Bacchus relives the night he rode lightning into Château Latour’s vaulted cellar - and shows why this 100-point titan remains the safest talisman in any fine-wine portfolio.
When the vineyard shook
One April evening in 2010 a storm cracked open the Gironde sky. I hitched a bolt, slid through Latour’s sandstone walls and tasted the infant wine still humming in 100-year-old barriques. The Cabernet - 91 percent, dark as graphite - pulsed with power and perfume. I sparked a vine-leaf brand on three barrels, whispering that they would outlast empires. Fifteen harvests later those bottles trade worldwide at roughly 1,300 USD each, while my branded cask lies hidden, compounding quietly in the dark.

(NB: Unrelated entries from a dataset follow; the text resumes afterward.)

-- ==== Sys2Proof/Decode.lean ====
section
/-! DEFINITION. The decoder of instruction words (R284, R287, R289 to R295, R297), total on every word and on
every list of bytes, and after it the encoder, written from the same table of the spec. -/

namespace Sys2Proof

/-- Why a word is no instruction (R297, R311). -/
inductive Reject where
  /-- MAJ is unassigned -/
  | unassignedMajor
  /-- fn, loom fn or hint kind is unassigned -/
  | unassignedFunction
  /-- a reserved field, or a field the instruction fixes, does not hold its value -/
  | reservedField
  /-- fewer than four bytes -/
  | truncated
  deriving DecidableEq, Repr

/-- What one word is: an instruction, a hint with its payload (R290 to R293), or neither. -/
inductive Decoded where
  | instr (i : Instr)
  | wide (payload : Nat)
  | grd (payload : Nat)
  | mode (payload : Nat)
  | sched (payload : Nat)
  | reject (r : Reject) (w : Nat)
  deriving DecidableEq, Repr

/-- The words of MAJ 0x01 (R294). -/
def decode01 (w : Nat) : Decoded :=
  match w % 64 with
  | 0 => if w / 64 % 32 = 0 then .instr (.add (BitVec.ofNat 5 (w / 2097152)) (BitVec.ofNat 5 (w / 65536)) (BitVec.ofNat 5 (w / 2048)))
    else .reject .reservedField w
  | 1 => if w / 64 % 32 = 0 then .instr (.sub (BitVec.ofNat 5 (w / 2097152)) (BitVec.ofNat 5 (w / 65536)) (BitVec.ofNat 5 (w / 2048)))
    else .reject .reservedField w
  | 2 => if w / 64 % 32 = 0 then .instr (.mul (BitVec.ofNat 5 (w / 2097152)) (BitVec.ofNat 5 (w / 65536)) (BitVec.ofNat 5 (w / 2048)))
    else .reject .reservedField w
  | 3 => if w / 64 % 32 = 0 then .instr (.mulh (BitVec.ofNat 5 (w / 2097152)) (BitVec.ofNat 5 (w / 65536)) (BitVec.ofNat 5 (w / 2048)))
    else .reject .reservedField w
  | 4 => if w / 64 % 32 = 0 then .instr (.div (BitVec.ofNat 5 (w / 2097152)) (BitVec.ofNat 5 (w / 65536)) (BitVec.ofNat 5 (w / 2048)))
    else .reject .reservedField w
  | 5 => if w / 64 % 32 = 0 then .instr (.rem (BitVec.ofNat 5 (w / 2097152)) (BitVec.ofNat 5 (w / 65536)) (BitVec.ofNat 5 (w / 2048)))
    else .reject .reservedField w
  | 6 => if w / 64 % 32 = 0 then .instr (.and (BitVec.ofNat 5 (w / 2097152)) (BitVec.ofNat 5 (w / 65536)) (BitVec.ofNat 5 (w / 2048)))
    else .reject .reservedField w
  | 7 => if w / 64 % 32 = 0 then .instr (.or (BitVec.ofNat 5 (w / 2097152)) (BitVec.ofNat 5 (w / 65536)) (BitVec.ofNat 5 (w / 2048)))
    else .reject .reservedField w
  | 8 => if w / 64 % 32 = 0 then .instr (.xor (BitVec.ofNat 5 (w / 2097152)) (BitVec.ofNat 5 (w / 65536)) (BitVec.ofNat 5 (w / 2048)))
    else .reject .reservedField w
  | 9 => if w / 64 % 32 = 0 then .instr (.shl (BitVec.ofNat 5 (w / 2097152)) (BitVec.ofNat 5 (w / 65536)) (BitVec.ofNat 5 (w / 2048)))
    else .reject .reservedField w
  | 10 => if w / 64 % 32 = 0 then .instr (.shr (BitVec.ofNat 5 (w / 2097152)) (BitVec.ofNat 5 (w / 65536)) (BitVec.ofNat 5 (w / 2048)))
    else .reject .reservedField w
  | 11 => if w / 64 % 32 = 0 then .instr (.sha (BitVec.ofNat 5 (w / 2097152)) (BitVec.ofNat 5 (w / 65536)) (BitVec.ofNat 5 (w / 2048)))
    else .reject .reservedField w
  | 12 => if w / 64 % 32 = 0 then .instr (.min (BitVec.ofNat 5 (w / 2097152)) (BitVec.ofNat 5 (w / 65536)) (BitVec.ofNat 5 (w / 2048)))
    else .reject .reservedField w
  | 13 => if w / 64 % 32 = 0 then .instr (.max (BitVec.ofNat 5 (w / 2097152)) (BitVec.ofNat 5 (w / 65536)) (BitVec.ofNat 5 (w / 2048)))
    else .reject .reservedField w
  | 14 => .instr (.sel (BitVec.ofNat 5 (w / 2097152)) (BitVec.ofNat 5 (w / 65536)) (BitVec.ofNat 5 (w / 2048)) (BitVec.ofNat 5 (w / 64)))
  | 15 => if w / 64 % 1024 = 0 then .instr (.mov (BitVec.ofNat 5 (w / 2097152)) (BitVec.ofNat 5 (w / 65536)))
    else .reject .reservedField w
  | 16 => if w / 64 % 1024 = 0 then .instr (.clz (BitVec.ofNat 5 (w / 2097152)) (BitVec.ofNat 5 (w / 65536)))
    else .reject .reservedField w
  | 17 => if w / 64 % 1024 = 0 then .instr (.popc (BitVec.ofNat 5 (w / 2097152)) (BitVec.ofNat 5 (w / 65536)))
    else .reject .reservedField w
  | 18 => if w / 128 % 16 = 0 then .instr (.bfx (BitVec.ofNat 5 (w / 2097152)) (BitVec.ofNat 5 (w / 65536)) (BitVec.ofNat 5 (w / 2048)) (BitVec.ofNat 1 (w / 64)))
    else .reject .reservedField w
  | 19 => if w / 64 % 32 = 0 then .instr (.bfi (BitVec.ofNat 5 (w / 2097152)) (BitVec.ofNat 5 (w / 65536)) (BitVec.ofNat 5 (w / 2048)))
    else .reject .reservedField w
  | 20 => .instr (.lea (BitVec.ofNat 5 (w / 2097152)) (BitVec.ofNat 5 (w / 65536)) (BitVec.ofNat 5 (w / 2048)) (BitVec.ofNat 5 (w / 64)))
  | _ => .reject .unassignedFunction w

/-- The words of MAJ 0x02 (R294). -/
def decode02 (w : Nat) : Decoded :=
  .instr (.cmp (BitVec.ofNat 5 (w / 2097152)) (BitVec.ofNat 5 (w / 65536)) (BitVec.ofNat 5 (w / 2048)) (BitVec.ofNat 5 (w / 64)) (BitVec.ofNat 6 w))

/-- The words of MAJ 0x03 (R294). -/
def decode03 (w : Nat) : Decoded :=
  .instr (.addi (BitVec.ofNat 5 (w / 2097152)) (BitVec.ofNat 5 (w / 65536)) (BitVec.ofNat 16 w))

/-- The words of MAJ 0x04 (R294). -/
def decode04 (w : Nat) : Decoded :=
  .instr (.andi (BitVec.ofNat 5 (w / 2097152)) (BitVec.ofNat 5 (w / 65536)) (BitVec.ofNat 16 w))

/-- The words of MAJ 0x05 (R294). -/
def decode05 (w : Nat) : Decoded :=
  .instr (.ori (BitVec.ofNat 5 (w / 2097152)) (BitVec.ofNat 5 (w / 65536)) (BitVec.ofNat 16 w))

/-- The words of MAJ 0x06 (R294). -/
def decode06 (w : Nat) : Decoded :=
  if w / 65536 % 32 = 0 then .instr (.movi (BitVec.ofNat 5 (w / 2097152)) (BitVec.ofNat 16 w))
  else .reject .reservedField w

/-- The words of MAJ 0x08 (R294). -/
def decode08 (w : Nat) : Decoded :=
  .instr (.br (BitVec.ofNat 5 (w / 2097152)) (BitVec.ofNat 6 (w / 32768)) (BitVec.ofNat 1 (w / 16384)) (BitVec.ofNat 14 w))

/-- The words of MAJ 0x09 (R294). -/
def decode09 (w : Nat) : Decoded :=
  .instr (.jmp (BitVec.ofNat 26 w))

/-- The words of MAJ 0x0A (R294). -/
def decode0A (w : Nat) : Decoded :=
  match w % 64 with
  | 0 => if w / 64 % 1024 = 0 ∧ w / 2097152 % 32 = 0 then .instr (.jmpi (BitVec.ofNat 5 (w / 65536)))
    else .reject .reservedField w
  | _ => .reject .unassignedFunction w

/-- The words of MAJ 0x0B (R294). -/
def decode0B (w : Nat) : Decoded :=
  .instr (.call (BitVec.ofNat 2 (w / 16777216)) (BitVec.ofNat 24 w))

/-- The words of MAJ 0x0C (R294). -/
def decode0C (w : Nat) : Decoded :=
  match w % 64 with
  | 0 => if w / 64 % 1024 = 0 ∧ w / 2097152 % 32 = 0 then .instr (.ret (BitVec.ofNat 5 (w / 65536)))
    else .reject .reservedField w
  | _ => .reject .unassignedFunction w

/-- The words of MAJ 0x0D (R294). -/
def decode0D (w : Nat) : Decoded :=
  if w / 65536 % 1024 = 0 then .instr (.yield (BitVec.ofNat 16 w))
  else .reject .reservedField w

/-- The words of MAJ 0x0E (R294). -/
def decode0E (w : Nat) : Decoded :=
  match w % 65536 with
  | 0 => if w / 2097152 % 32 = 0 then .instr (.halt (BitVec.ofNat 5 (w / 65536)))
    else .reject .reservedField w
  | 1 => .instr (.haltR (BitVec.ofNat 5 (w / 2097152)) (BitVec.ofNat 5 (w / 65536)))
  | _ => .reject .unassignedFunction w

/-- The words of MAJ 0x0F (R294). -/
def decode0F (w : Nat) : Decoded :=
  .instr (.spawn (BitVec.ofNat 5 (w / 2097152)) (BitVec.ofNat 5 (w / 65536)) (BitVec.ofNat 16 w))

/-- The words of MAJ 0x10 (R294). -/
def decode10 (w : Nat) : Decoded :=
  match w % 64 with
  | 0 => if w / 2048 % 32 = 0 then .instr (.touch (BitVec.ofNat 5 (w / 2097152)) (BitVec.ofNat 5 (w / 65536)) (BitVec.ofNat 5 (w / 64)))
    else .reject .reservedField w
  | 1 => if w / 128 % 16 = 0 then .instr (.resolve (BitVec.ofNat 5 (w / 2097152)) (BitVec.ofNat 5 (w / 65536)) (BitVec.ofNat 5 (w / 2048)) (BitVec.ofNat 1 (w / 64)))
    else .reject .reservedField w
  | 2 => if w / 128 % 16 = 0 then .instr (.poison (BitVec.ofNat 5 (w / 2097152)) (BitVec.ofNat 5 (w / 65536)) (BitVec.ofNat 5 (w / 2048)) (BitVec.ofNat 1 (w / 64)))
    else .reject .reservedField w
  | 3 => if w / 64 % 1024 = 0 then .instr (.cancel (BitVec.ofNat 5 (w / 2097152)) (BitVec.ofNat 5 (w / 65536)))
    else .reject .reservedField w
  | 4 => if w / 64 % 1024 = 0 then .instr (.launch (BitVec.ofNat 5 (w / 2097152)) (BitVec.ofNat 5 (w / 65536)))
    else .reject .reservedField w
  | 5 => if w / 256 % 262144 = 0 then .instr (.gang (BitVec.ofNat 2 (w / 64)))
    else .reject .reservedField w
  | 6 => if w / 64 % 1048576 = 0 then .instr (.disband)
    else .reject .reservedField w
  | 7 => if w / 64 % 1024 = 0 then .instr (.depdec (BitVec.ofNat 5 (w / 2097152)) (BitVec.ofNat 5 (w / 65536)))
    else .reject .reservedField w
  | 8 => if w / 64 % 32768 = 0 then .instr (.reside (BitVec.ofNat 5 (w / 2097152)))
    else .reject .reservedField w
  | 9 => if w / 1024 % 2 = 0 then .instr (.bind (BitVec.ofNat 5 (w / 2097152)) (BitVec.ofNat 5 (w / 65536)) (BitVec.ofNat 5 (w / 2048)) (BitVec.ofNat 4 (w / 64)))
    else .reject .reservedField w
  | 10 => if w / 64 % 1024 = 0 then .instr (.hold (BitVec.ofNat 5 (w / 2097152)) (BitVec.ofNat 5 (w / 65536)))
    else .reject .reservedField w
  | 11 => if w / 64 % 1024 = 0 then .instr (.fspill (BitVec.ofNat 5 (w / 2097152)) (BitVec.ofNat 5 (w / 65536)))
    else .reject .reservedField w
  | 12 => if w / 64 % 1024 = 0 then .instr (.ffill (BitVec.ofNat 5 (w / 2097152)) (BitVec.ofNat 5 (w / 65536)))
    else .reject .reservedField w
  | _ => .reject .unassignedFunction w

/-- The words of MAJ 0x18 (R294). -/
def decode18 (w : Nat) : Decoded :=
  .instr (.ld (BitVec.ofNat 5 (w / 2097152)) (BitVec.ofNat 5 (w / 65536)) (BitVec.ofNat 2 (w / 16384)) (BitVec.ofNat 14 w))

/-- The words of MAJ 0x19 (R294). -/
def decode19 (w : Nat) : Decoded :=
  .instr (.st (BitVec.ofNat 5 (w / 2097152)) (BitVec.ofNat 5 (w / 65536)) (BitVec.ofNat 2 (w / 16384)) (BitVec.ofNat 14 w))

/-- The words of MAJ 0x1A (R294). -/
def decode1A (w : Nat) : Decoded :=
  if w / 16384 % 4 = 0 then .instr (.ldv (BitVec.ofNat 5 (w / 2097152)) (BitVec.ofNat 5 (w / 65536)) (BitVec.ofNat 14 w))
  else .reject .reservedField w

/-- The words of MAJ 0x1B (R294). -/
def decode1B (w : Nat) : Decoded :=
  if w / 16384 % 4 = 0 then .instr (.stv (BitVec.ofNat 5 (w / 2097152)) (BitVec.ofNat 5 (w / 65536)) (BitVec.ofNat 14 w))
  else .reject .reservedField w

/-- The words of MAJ 0x1C (R294). -/
def decode1C (w : Nat) : Decoded :=
  if w / 16384 % 4 = 0 then .instr (.ldm (BitVec.ofNat 5 (w / 2097152)) (BitVec.ofNat 5 (w / 65536)) (BitVec.ofNat 14 w))
  else .reject .reservedField w

/-- The words of MAJ 0x1D (R294). -/
def decode1D (w : Nat) : Decoded :=
  if w / 16384 % 4 = 0 then .instr (.stm (BitVec.ofNat 5 (w / 2097152)) (BitVec.ofNat 5 (w / 65536)) (BitVec.ofNat 14 w))
  else .reject .reservedField w

/-- The words of MAJ 0x1E (R294). -/
def decode1E (w : Nat) : Decoded :=
  match w % 64 with
  | 0 => .instr (.gath (BitVec.ofNat 5 (w / 2097152)) (BitVec.ofNat 5 (w / 65536)) (BitVec.ofNat 5 (w / 2048)) (BitVec.ofNat 5 (w / 64)))
  | 1 => .instr (.scat (BitVec.ofNat 5 (w / 2097152)) (BitVec.ofNat 5 (w / 65536)) (BitVec.ofNat 5 (w / 2048)) (BitVec.ofNat 5 (w / 64)))
  | 2 => .instr (.amo (BitVec.ofNat 5 (w / 2097152)) (BitVec.ofNat 5 (w / 65536)) (BitVec.ofNat 2 (w / 16384)) (BitVec.ofNat 3 (w / 2048)) (BitVec.ofNat 1 (w / 1024)) (BitVec.ofNat 4 (w / 64)))
  | 3 => if w / 64 % 16 = 0 ∧ w / 16384 % 4 = 0 then .instr (.cas (BitVec.ofNat 5 (w / 2097152)) (BitVec.ofNat 5 (w / 65536)) (BitVec.ofNat 3 (w / 2048)) (BitVec.ofNat 1 (w / 1024)))
    else .reject .reservedField w
  | 4 => if w / 128 % 524288 = 0 then .instr (.fence (BitVec.ofNat 1 (w / 64)))
    else .reject .reservedField w
  | 5 => if w / 2048 % 1024 = 0 then .instr (.adv (BitVec.ofNat 5 (w / 2097152)) (BitVec.ofNat 1 (w / 1024)) (BitVec.ofNat 4 (w / 64)))
    else .reject .reservedField w
  | 6 => if w / 64 % 32 = 0 then .instr (.permit (BitVec.ofNat 5 (w / 2097152)) (BitVec.ofNat 5 (w / 65536)) (BitVec.ofNat 5 (w / 2048)))
    else .reject .reservedField w
  | _ => .reject .unassignedFunction w

/-- The words of MAJ 0x1F; the queue form ignores its field dst (R235, R294, R336). -/
def decode1F (w : Nat) : Decoded :=
  match w / 8 % 2 with
  | 0 => if w % 8 = 0 ∧ w / 16 % 128 = 0 then .instr (.cpy (BitVec.ofNat 5 (w / 2097152)) (BitVec.ofNat 5 (w / 65536)) (BitVec.ofNat 5 (w / 2048)))
    else .reject .reservedField w
  | _ => if w / 16 % 128 = 0 then .instr (.cpyQ (BitVec.ofNat 5 (w / 2097152)) (BitVec.ofNat 5 (w / 65536)) (BitVec.ofNat 3 w))
    else .reject .reservedField w

/-- The words of MAJ 0x20 (R294). -/
def decode20 (w : Nat) : Decoded :=
  match w % 2 with
  | 0 => if w / 2 % 1024 = 0 then .instr (.amsg (BitVec.ofNat 5 (w / 2097152)) (BitVec.ofNat 5 (w / 65536)) (BitVec.ofNat 5 (w / 2048)))
    else .reject .reservedField w
  | _ => if w / 2 % 1024 = 0 then .instr (.amsgP (BitVec.ofNat 5 (w / 2097152)) (BitVec.ofNat 5 (w / 65536)) (BitVec.ofNat 5 (w / 2048)))
    else .reject .reservedField w

/-- The words of MAJ 0x21; the whole form ignores its field lr (R294, R407). -/
def decode21 (w : Nat) : Decoded :=
  match w / 1024 % 2 with
  | 0 => .instr (.rstv (BitVec.ofNat 5 (w / 2097152)) (BitVec.ofNat 5 (w / 65536)) (BitVec.ofNat 5 (w / 32)) (BitVec.ofNat 5 w))
  | _ => .instr (.rstvLaneRange (BitVec.ofNat 5 (w / 2097152)) (BitVec.ofNat 5 (w / 65536)) (BitVec.ofNat 5 (w / 2048)) (BitVec.ofNat 5 (w / 32)) (BitVec.ofNat 5 w))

Perfection notarised by critics
Robert Parker, Lisa Perrotti-Brown and James Suckling each filed a perfect 100, Parker calling the wine “one of the most monumental Latours ever made”. Warm, dry 2009 weather delivered ripe power without tipping the scale, giving the wine the tannic spine to cruise to 2070 yet enough silk to pour tonight if you must.
Scarcity you can bank on
Latour quit the en-primeur carnival after the 2011 vintage, choosing instead to trickle out “ready” bottles direct from its own cellars – provenance guaranteed, supply throttled. The latest tranche, just 1,000 cases, surfaced in September 2024 at €910 a bottle, precisely 18 percent above the original 2010 offer and 5.8 percent up on the 2020 ex-cellar price.
Price pulse – compound interest in a glass
Back in 2010 the wine surfaced at roughly €770 a bottle. A decade on, the estate’s first ex-cellar release lifted the ask to €860, and merchants quickly quoted about £10,300 per 12-bottle case. When the 2024 storm of fresh stock hit at €910, offers spiked to £11,100 before easing: today the market clears around £9,480, with recent trades as low as £8,602. Convert that to retail and a single bottle now averages roughly $1,335, according to Wine-Searcher – a rise of about 30 percent over the past five years and close to 70 percent since 2014, all while showing volatility closer to investment-grade bonds than equities.
Bacchus’s evergreen play
Catch the price lull that follows each ex-cellar release; insist on original-wood cases stored in bonded warehouses; then wait for 2035-2045, when tertiary perfumes of cedar and graphite will collide with peak millennial spending power. Patience, like oak, rewards the faithful.